>>>>

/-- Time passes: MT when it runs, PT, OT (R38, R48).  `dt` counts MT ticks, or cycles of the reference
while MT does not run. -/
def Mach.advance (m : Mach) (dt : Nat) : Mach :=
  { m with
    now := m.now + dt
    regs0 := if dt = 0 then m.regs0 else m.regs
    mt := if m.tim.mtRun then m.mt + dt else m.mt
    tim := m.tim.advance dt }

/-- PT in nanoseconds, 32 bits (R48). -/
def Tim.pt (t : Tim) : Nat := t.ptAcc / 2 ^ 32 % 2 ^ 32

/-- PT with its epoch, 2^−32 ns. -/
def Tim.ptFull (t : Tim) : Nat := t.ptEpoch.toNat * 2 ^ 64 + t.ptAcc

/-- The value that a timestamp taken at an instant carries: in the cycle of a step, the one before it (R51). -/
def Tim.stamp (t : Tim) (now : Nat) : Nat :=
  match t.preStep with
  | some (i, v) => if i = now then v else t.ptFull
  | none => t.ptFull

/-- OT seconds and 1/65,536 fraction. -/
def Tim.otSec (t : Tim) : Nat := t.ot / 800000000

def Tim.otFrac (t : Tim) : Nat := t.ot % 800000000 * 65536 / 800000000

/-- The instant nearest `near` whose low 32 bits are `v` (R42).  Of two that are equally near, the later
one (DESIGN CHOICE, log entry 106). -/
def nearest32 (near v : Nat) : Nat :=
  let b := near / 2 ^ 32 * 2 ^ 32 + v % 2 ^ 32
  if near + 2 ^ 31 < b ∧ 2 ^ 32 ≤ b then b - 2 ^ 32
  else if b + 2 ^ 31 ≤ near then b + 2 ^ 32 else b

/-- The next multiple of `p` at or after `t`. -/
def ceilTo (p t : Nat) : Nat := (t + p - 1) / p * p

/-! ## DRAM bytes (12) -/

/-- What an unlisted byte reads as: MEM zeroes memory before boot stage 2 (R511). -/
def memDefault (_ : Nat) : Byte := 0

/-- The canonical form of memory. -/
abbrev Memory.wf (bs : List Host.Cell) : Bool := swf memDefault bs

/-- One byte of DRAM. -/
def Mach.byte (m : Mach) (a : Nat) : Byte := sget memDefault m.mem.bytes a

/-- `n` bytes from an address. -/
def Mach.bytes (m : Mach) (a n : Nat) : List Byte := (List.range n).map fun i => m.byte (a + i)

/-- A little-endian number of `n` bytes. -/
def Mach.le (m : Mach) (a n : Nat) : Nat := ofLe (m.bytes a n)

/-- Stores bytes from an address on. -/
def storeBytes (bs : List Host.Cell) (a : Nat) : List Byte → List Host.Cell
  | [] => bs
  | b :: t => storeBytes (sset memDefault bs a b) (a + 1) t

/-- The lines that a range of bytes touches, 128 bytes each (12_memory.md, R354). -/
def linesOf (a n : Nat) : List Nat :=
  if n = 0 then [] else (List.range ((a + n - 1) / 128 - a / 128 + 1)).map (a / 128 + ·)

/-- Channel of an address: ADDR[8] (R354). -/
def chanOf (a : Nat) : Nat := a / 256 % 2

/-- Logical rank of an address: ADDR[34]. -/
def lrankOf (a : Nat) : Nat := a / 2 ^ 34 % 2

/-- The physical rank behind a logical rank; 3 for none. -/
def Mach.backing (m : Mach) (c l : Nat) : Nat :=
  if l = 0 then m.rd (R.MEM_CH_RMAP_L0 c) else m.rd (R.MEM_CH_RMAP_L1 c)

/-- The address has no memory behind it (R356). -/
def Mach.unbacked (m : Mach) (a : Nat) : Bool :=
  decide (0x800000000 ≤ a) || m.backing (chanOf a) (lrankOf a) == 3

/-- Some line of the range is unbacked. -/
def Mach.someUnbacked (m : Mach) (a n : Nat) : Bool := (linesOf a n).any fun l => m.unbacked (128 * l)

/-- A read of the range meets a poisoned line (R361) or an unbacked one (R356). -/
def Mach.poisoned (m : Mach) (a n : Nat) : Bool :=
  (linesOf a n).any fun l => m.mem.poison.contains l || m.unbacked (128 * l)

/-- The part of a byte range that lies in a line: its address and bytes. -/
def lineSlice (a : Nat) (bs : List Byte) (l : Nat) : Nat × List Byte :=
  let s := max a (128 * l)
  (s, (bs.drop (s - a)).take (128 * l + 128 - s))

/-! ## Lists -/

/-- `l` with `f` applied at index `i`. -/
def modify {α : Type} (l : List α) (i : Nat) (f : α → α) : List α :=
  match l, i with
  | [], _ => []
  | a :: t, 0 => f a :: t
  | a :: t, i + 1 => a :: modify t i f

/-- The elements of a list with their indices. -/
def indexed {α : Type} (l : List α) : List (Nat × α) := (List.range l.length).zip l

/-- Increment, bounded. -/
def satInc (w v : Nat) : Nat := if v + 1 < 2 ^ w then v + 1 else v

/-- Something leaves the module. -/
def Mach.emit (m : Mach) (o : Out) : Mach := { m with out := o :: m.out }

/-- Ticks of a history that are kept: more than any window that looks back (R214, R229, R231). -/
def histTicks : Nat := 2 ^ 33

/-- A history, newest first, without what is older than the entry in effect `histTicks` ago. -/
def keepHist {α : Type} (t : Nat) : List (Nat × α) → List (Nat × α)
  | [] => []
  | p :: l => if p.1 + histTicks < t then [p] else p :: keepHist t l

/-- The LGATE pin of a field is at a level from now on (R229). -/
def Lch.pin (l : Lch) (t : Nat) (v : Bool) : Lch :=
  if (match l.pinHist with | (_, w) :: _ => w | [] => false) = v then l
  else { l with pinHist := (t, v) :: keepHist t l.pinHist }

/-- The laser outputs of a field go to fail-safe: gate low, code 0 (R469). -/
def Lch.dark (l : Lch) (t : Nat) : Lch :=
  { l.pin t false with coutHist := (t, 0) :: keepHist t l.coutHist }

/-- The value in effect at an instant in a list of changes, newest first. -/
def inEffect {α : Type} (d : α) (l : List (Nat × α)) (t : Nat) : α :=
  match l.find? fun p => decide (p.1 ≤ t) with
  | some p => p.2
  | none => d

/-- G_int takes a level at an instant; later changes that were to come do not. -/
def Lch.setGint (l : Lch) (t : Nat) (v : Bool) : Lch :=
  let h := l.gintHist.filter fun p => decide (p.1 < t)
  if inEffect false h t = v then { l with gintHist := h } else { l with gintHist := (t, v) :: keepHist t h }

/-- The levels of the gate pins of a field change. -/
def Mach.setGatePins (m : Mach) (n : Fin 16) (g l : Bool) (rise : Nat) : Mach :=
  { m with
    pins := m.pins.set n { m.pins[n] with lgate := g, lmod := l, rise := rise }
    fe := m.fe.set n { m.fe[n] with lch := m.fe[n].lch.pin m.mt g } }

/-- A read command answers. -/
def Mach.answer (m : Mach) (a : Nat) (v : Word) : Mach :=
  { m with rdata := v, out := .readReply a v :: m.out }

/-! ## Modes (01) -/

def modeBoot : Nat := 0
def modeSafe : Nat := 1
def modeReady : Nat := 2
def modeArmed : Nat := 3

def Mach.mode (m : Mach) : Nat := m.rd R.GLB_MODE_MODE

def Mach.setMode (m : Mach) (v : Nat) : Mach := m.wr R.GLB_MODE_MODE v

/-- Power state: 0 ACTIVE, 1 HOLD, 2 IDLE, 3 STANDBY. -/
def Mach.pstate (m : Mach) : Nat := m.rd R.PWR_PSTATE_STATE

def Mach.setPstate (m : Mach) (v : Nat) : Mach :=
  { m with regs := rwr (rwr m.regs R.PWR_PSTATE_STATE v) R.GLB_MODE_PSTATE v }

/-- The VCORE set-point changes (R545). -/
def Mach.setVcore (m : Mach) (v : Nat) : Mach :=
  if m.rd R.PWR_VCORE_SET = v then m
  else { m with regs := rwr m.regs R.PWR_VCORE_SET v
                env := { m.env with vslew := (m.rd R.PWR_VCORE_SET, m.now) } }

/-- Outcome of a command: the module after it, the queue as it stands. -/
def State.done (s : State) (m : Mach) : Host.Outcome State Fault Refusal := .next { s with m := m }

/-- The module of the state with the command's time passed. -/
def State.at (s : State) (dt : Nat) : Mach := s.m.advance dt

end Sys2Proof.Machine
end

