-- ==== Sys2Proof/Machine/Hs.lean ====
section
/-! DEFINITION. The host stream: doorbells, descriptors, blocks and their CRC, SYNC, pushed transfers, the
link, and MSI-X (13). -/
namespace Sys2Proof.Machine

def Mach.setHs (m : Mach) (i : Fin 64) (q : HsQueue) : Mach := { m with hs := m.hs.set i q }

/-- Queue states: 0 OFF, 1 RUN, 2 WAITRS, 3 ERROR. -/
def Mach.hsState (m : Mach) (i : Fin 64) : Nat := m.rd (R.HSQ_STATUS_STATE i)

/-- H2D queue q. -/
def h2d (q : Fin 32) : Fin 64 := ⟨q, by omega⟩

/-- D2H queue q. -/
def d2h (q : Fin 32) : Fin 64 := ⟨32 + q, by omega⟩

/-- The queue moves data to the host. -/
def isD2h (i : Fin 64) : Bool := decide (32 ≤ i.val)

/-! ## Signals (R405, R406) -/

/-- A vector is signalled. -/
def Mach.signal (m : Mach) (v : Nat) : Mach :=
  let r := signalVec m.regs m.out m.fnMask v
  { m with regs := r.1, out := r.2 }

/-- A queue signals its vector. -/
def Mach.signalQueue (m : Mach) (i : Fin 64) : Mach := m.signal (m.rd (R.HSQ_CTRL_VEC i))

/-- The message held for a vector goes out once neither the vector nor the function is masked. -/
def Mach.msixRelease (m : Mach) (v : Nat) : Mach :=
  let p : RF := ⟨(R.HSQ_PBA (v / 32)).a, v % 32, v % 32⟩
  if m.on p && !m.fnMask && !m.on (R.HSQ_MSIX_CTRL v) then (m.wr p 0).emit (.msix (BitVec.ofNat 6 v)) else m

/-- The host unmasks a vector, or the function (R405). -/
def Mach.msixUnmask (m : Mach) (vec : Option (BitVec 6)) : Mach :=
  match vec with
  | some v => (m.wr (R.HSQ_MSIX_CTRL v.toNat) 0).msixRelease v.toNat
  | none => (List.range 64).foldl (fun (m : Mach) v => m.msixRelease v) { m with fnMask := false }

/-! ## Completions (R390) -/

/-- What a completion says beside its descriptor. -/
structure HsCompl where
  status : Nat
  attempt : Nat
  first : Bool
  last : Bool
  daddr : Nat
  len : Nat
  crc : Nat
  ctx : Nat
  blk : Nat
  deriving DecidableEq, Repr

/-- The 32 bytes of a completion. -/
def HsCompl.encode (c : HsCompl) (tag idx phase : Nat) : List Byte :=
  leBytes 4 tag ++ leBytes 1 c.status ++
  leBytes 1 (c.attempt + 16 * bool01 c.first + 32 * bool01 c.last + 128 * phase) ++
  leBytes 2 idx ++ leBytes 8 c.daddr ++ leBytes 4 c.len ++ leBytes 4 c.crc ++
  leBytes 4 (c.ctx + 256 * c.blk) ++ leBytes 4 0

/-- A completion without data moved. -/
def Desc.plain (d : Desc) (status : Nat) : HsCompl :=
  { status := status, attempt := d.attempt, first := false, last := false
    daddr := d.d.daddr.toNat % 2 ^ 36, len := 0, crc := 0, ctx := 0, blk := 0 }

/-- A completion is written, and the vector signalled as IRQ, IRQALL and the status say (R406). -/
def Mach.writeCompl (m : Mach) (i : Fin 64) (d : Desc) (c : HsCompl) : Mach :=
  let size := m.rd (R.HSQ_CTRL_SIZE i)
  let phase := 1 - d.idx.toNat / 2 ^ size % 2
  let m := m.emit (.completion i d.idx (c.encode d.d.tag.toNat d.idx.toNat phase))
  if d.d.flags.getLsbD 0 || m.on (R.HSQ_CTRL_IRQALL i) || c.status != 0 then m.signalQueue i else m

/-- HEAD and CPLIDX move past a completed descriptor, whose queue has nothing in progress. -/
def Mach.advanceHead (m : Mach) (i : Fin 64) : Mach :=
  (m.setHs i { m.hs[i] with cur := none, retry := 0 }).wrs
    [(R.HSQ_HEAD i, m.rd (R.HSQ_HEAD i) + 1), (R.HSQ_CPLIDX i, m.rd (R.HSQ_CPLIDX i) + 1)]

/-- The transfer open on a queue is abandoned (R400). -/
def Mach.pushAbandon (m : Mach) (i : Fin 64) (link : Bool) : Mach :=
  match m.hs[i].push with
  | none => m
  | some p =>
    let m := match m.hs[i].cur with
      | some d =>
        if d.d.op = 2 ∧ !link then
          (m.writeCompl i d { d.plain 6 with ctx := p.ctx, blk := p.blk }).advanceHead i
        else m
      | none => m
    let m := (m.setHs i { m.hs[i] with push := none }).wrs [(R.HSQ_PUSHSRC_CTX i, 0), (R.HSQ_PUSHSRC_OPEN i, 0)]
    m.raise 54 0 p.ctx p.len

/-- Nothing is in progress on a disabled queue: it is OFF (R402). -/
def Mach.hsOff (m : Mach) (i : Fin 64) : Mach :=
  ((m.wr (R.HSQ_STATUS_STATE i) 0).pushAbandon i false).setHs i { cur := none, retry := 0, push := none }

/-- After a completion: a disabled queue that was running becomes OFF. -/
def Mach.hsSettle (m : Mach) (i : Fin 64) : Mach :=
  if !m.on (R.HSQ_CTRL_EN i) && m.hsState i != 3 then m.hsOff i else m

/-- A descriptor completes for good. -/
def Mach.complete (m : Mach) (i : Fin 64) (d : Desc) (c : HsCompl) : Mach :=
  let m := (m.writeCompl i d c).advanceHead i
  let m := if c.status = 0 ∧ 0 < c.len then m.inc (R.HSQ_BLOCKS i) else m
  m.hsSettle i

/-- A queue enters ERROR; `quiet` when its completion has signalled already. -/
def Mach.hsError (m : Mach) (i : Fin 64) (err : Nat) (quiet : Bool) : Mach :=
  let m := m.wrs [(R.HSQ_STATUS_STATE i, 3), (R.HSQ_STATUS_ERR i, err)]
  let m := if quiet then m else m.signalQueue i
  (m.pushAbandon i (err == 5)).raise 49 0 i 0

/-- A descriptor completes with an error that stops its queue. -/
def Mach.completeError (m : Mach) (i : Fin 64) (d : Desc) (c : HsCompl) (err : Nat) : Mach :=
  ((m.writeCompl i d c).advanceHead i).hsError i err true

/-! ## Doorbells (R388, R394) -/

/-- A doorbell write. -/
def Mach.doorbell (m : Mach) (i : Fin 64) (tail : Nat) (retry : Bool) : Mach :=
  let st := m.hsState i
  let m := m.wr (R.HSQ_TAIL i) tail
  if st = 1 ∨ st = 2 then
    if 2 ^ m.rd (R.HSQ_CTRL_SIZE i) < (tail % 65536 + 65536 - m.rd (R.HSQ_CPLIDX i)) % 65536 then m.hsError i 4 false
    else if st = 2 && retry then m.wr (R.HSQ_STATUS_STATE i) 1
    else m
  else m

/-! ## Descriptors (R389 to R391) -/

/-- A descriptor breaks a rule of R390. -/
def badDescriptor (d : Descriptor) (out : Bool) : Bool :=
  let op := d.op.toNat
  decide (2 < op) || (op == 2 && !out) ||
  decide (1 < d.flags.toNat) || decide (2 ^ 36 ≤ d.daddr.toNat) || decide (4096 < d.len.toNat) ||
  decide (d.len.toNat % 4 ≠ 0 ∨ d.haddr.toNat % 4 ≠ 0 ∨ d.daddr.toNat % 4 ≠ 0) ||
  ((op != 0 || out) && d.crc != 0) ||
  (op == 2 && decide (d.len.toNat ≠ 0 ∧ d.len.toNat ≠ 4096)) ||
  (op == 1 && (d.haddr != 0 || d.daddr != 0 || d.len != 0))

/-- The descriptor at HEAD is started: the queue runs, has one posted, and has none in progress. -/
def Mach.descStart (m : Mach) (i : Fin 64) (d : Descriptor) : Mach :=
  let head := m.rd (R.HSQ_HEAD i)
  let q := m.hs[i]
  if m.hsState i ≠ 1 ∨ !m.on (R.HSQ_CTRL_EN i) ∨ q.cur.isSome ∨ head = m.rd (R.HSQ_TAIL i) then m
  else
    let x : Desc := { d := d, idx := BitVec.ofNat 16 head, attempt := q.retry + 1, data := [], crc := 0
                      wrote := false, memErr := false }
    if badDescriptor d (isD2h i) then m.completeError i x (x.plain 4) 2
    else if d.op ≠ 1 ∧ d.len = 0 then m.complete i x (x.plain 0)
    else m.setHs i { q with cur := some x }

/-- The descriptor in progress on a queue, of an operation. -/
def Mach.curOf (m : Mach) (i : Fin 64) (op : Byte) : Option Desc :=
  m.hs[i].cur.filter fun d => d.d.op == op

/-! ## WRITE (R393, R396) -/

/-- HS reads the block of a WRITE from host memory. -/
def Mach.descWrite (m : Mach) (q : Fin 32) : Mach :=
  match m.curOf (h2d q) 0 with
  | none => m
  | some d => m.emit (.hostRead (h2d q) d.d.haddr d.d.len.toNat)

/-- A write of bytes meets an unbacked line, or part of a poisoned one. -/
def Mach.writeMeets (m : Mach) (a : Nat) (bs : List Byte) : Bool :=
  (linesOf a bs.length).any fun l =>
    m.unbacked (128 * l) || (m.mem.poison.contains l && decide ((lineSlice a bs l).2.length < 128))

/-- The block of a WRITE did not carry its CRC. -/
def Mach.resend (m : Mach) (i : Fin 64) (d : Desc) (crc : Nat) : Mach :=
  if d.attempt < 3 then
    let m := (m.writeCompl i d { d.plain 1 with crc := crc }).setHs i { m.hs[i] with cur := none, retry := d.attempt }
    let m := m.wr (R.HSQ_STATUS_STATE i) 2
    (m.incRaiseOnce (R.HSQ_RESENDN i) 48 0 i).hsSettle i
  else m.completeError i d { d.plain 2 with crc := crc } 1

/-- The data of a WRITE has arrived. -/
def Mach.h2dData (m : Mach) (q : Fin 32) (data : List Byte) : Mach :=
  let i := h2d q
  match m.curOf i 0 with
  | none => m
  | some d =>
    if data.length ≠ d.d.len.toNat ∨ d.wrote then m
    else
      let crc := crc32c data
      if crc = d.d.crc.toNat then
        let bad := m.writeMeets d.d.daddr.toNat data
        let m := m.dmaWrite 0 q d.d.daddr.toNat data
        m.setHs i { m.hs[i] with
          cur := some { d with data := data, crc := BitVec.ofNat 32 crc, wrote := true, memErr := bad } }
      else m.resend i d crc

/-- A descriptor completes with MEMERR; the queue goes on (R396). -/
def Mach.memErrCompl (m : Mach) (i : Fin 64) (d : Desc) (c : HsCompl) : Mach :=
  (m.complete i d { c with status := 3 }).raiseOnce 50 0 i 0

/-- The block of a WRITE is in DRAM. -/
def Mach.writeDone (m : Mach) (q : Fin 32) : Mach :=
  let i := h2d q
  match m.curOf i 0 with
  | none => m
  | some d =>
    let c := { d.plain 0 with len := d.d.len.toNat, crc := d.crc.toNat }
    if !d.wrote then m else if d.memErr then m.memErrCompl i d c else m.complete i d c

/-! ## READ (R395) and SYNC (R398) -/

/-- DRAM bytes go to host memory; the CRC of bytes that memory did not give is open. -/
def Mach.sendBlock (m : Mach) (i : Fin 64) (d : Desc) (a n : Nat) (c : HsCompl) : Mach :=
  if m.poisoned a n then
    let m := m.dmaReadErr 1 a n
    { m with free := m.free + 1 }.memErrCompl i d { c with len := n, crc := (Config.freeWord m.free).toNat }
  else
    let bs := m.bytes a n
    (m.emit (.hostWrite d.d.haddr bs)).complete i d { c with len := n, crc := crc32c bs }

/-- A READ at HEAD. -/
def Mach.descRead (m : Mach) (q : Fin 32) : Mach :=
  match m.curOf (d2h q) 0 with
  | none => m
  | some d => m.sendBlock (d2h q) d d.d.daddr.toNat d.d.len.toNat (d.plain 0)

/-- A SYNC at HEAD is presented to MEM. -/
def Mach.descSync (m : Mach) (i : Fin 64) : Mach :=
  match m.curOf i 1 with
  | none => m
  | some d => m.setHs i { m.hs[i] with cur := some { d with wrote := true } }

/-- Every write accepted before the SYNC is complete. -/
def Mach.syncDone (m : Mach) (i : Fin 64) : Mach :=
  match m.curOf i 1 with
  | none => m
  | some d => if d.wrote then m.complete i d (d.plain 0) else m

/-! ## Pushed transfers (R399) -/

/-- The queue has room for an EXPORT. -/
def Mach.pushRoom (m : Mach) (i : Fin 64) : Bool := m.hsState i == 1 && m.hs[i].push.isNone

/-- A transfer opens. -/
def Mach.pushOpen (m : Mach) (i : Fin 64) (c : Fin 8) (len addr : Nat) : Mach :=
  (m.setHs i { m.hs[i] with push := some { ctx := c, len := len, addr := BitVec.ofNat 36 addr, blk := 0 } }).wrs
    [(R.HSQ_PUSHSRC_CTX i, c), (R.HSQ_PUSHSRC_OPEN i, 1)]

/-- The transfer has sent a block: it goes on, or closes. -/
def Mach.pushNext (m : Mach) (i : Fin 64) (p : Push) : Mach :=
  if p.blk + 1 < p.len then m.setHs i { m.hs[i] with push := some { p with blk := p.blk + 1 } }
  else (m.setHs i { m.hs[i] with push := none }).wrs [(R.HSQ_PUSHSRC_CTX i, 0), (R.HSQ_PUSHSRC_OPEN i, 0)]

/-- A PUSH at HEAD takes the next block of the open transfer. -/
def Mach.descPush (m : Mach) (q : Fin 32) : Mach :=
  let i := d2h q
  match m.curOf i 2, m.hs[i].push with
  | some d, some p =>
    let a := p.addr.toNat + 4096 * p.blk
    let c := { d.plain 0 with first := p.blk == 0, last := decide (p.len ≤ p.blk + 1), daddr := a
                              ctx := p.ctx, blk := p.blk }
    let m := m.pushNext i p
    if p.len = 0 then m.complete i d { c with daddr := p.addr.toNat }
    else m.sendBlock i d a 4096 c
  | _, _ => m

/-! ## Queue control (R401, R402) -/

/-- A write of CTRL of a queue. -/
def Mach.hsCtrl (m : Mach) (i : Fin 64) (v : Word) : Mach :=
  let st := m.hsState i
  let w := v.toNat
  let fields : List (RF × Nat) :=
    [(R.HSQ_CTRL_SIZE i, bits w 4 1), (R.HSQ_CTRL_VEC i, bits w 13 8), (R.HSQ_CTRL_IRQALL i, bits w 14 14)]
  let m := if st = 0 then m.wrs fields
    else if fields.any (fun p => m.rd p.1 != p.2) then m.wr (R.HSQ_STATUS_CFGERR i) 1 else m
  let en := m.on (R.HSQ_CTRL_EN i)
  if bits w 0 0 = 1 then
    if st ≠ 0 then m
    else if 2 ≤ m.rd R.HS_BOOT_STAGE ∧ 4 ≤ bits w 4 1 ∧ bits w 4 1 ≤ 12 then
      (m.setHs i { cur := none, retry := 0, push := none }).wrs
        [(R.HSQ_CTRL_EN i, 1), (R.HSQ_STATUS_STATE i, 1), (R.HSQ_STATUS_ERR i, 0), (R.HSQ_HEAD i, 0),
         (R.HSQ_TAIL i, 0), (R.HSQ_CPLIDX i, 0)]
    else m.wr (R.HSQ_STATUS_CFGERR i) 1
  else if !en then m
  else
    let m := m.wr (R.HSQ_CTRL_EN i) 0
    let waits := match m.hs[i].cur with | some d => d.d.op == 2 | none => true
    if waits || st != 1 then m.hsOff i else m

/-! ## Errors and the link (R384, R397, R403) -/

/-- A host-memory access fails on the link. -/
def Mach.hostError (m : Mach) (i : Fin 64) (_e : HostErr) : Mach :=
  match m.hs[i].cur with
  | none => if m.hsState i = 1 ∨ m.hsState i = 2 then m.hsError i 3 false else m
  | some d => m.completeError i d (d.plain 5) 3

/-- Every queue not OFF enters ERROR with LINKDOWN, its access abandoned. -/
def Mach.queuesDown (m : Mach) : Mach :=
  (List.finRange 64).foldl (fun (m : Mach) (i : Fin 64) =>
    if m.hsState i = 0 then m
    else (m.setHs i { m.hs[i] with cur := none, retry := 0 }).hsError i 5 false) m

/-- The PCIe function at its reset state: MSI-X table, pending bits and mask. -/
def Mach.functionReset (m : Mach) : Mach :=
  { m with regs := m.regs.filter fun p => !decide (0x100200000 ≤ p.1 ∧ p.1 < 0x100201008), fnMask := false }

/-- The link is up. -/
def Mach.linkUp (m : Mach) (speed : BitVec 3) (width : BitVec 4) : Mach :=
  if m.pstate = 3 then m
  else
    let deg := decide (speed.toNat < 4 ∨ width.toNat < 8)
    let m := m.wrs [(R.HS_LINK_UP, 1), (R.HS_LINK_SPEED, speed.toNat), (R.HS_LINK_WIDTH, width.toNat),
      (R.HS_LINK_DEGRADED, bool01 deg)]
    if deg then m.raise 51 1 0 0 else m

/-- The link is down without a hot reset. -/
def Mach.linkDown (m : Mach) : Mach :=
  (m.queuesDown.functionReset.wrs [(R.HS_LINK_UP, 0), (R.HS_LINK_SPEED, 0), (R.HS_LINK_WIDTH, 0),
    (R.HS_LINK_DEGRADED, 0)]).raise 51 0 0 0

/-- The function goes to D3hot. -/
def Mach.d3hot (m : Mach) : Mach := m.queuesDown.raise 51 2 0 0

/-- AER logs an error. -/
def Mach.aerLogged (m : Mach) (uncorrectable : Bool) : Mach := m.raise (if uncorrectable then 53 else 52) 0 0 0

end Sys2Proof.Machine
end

<<<<

What to work on
From the records above, retype only the lines starting at the line that contains "the module. -/" and ending at the line that contains "p :: keepHist t l", both included.

Worked solution
/-- Something leaves the module. -/
def Mach.emit (m : Mach) (o : Out) : Mach := { m with out := o :: m.out }

/-- Ticks of a history that are kept: more than any window that looks back (R214, R229, R231). -/
def histTicks : Nat := 2 ^ 33

/-- A history, newest first, without what is older than the entry in effect `histTicks` ago. -/
def keepHist {α : Type} (t : Nat) : List (Nat × α) → List (Nat × α)
  | [] => []
  | p :: l => if p.1 + histTicks < t then [p] else p :: keepHist t l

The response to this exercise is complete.